Energies, 2023, vol. 16, issue 18, 1-30

Abstract: The pursuit of achieving total power network observability in smart grids using Phasor Measurement Units (PMUs) carries a significant promise of real-time Wide-Area Monitoring, Protection, and Control (WAMPAC). PMU applications eliminate periodical measurements, thereby increasing accuracy through a high sampling rate of the measured power systems quantities. The high costs of installation of PMUs for total power system observability presents a challenge in the implementation of PMUs. This is due to the expensive costs of PMU devices. This has led to a prominent optimal PMU placement (OPP) problem that researchers tirelessly aim to solve by ensuring a complete power network observability while using the least installed PMU devices possible. In this paper, a novel Binary Firefly Algorithm (BFA) based on the node degree centrality scores of each bus is proposed to minimize PMU installations. The BFA solves the OPP problem in consideration of the effect of Zero Injection Buses (ZIBs) under normal operation and single PMU outage (SPO). The robustness and efficiency of the proposed algorithm is tested on IEEE-approved test systems and visualized with a force-directed technique on an undirected power network graph.

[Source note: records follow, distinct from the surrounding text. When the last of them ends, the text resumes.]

/-- Byte `i` of the key read at the variant's width. -/
theorem byteAt_keyAt (v : Variant) (reg : Vector Byte 32) {i : Nat} (hi : i < v.kb) : byteAt (keyAt v reg) i = byteAt reg i := by
  rw [byteAt_of_lt _ hi, getElem_keyAt _ _ hi]

/-- Every variant's key fits the register. -/
theorem kb_le (v : Variant) : v.kb ≤ 32 := by cases v <;> decide

/-- A half is no longer than the key. -/
theorem hb_le_kb (v : Variant) : v.hb ≤ v.kb := by cases v <;> decide

/-- Key bytes from `KB` up are kept by a write of the key, at any index (10_state.md R33). -/
theorem byteAt_putKey_of_ge (v : Variant) (reg : Vector Byte 32) (k : Vector Byte v.kb) {i : Nat} (hi : v.kb ≤ i) :
    byteAt (putKey v reg k) i = byteAt reg i := by
  by_cases h : i < 32
  · rw [byteAt_putKey v reg k h, if_neg (Nat.not_lt.2 hi)]
  · simp [byteAt, h]

/-- Byte `k` of lane `j` lies inside the half. -/
theorem lane_index_lt (v : Variant) (j : Fin 4) {k : Nat} (hk : k < v.lb) : j.val * v.lb + k < v.hb := by
  have hj := j.isLt
  calc j.val * v.lb + k < j.val * v.lb + v.lb := by omega
    _ = (j.val + 1) * v.lb := by ring
    _ ≤ 4 * v.lb := Nat.mul_le_mul_right _ (by omega)

/-- The byte of the lanes at the index of byte `k` of lane `j` (20_memory.md R63). -/
theorem laneByte_index {lb : Nat} (x : Lanes (8 * lb)) (j : Fin 4) {k : Nat} (hk : k < lb) :
    laneByte lb x (j.val * lb + k) = byteOf x[j] k := by
  have h1 : (j.val * lb + k) / lb = j := by
    rw [Nat.mul_comm, Nat.mul_add_div (by omega), Nat.div_eq_of_lt hk, Nat.add_zero]
  have h2 : (j.val * lb + k) % lb = k := by rw [Nat.mul_comm, Nat.mul_add_mod, Nat.mod_eq_of_lt hk]
  rw [laneByte, h1, h2, lane_getD _ j.isLt, Fin.getElem_fin]

/-- A byte below the lane width, read through the narrowed register. -/
theorem byteOf_low (v : Variant) (x : BitVec 32) {k : Nat} (hk : k < v.lb) : byteOf (low v.lw x) k = byteOf x k := by
  refine BitVec.eq_of_getLsbD_eq fun b hb => ?_
  have h : 8 * k + b < 8 * v.lb := by omega
  simp [byteOf, low, h]

/-- Bit `p` of a lane read at the variant's width. -/
theorem getLsbD_lanesAt (v : Variant) (reg : Lanes 32) (j : Fin 4) {p : Nat} (hp : p < v.lw) :
    (lanesAt v reg)[j].getLsbD p = reg[j].getLsbD p := by
  simp only [Fin.getElem_fin, getElem_lanesAt, low, BitVec.getLsbD_setWidth, hp, decide_true, Bool.true_and]

/-- Bit `p` of a physical lane after a write of the lanes. -/
theorem getLsbD_putLanes (v : Variant) (reg : Lanes 32) (x : Lanes v.lw) (j : Fin 4) {p : Nat} (hp : p < v.lw) :
    (putLanes v reg x)[j].getLsbD p = x[j].getLsbD p := by
  simp only [Fin.getElem_fin, getElem_putLanes]
  rw [getLsbD_putLow _ _ _ (by cases v <;> decide), if_pos hp]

The proposed BFA yields the same but better optimal PMU numbers, obtained by existing meta-heuristic optimization techniques found in the literature for each of the IEEE test cases, as well as highlighting the cost–benefit of having a robust system against single PMU loss while considering the ZIB effect for an improved system measurement availability.

Keywords: binary firefly algorithm; node degree centrality; optimal PMU placement; single PMU outage (search for similar items in EconPapers)
JEL-codes: Q Q0 Q4 Q40 Q41 Q42 Q43 Q47 Q48 Q49 (search for similar items in EconPapers)
Date: 2023
References: View references in EconPapers View complete reference list from CitEc
Citations: View citations in EconPapers (1)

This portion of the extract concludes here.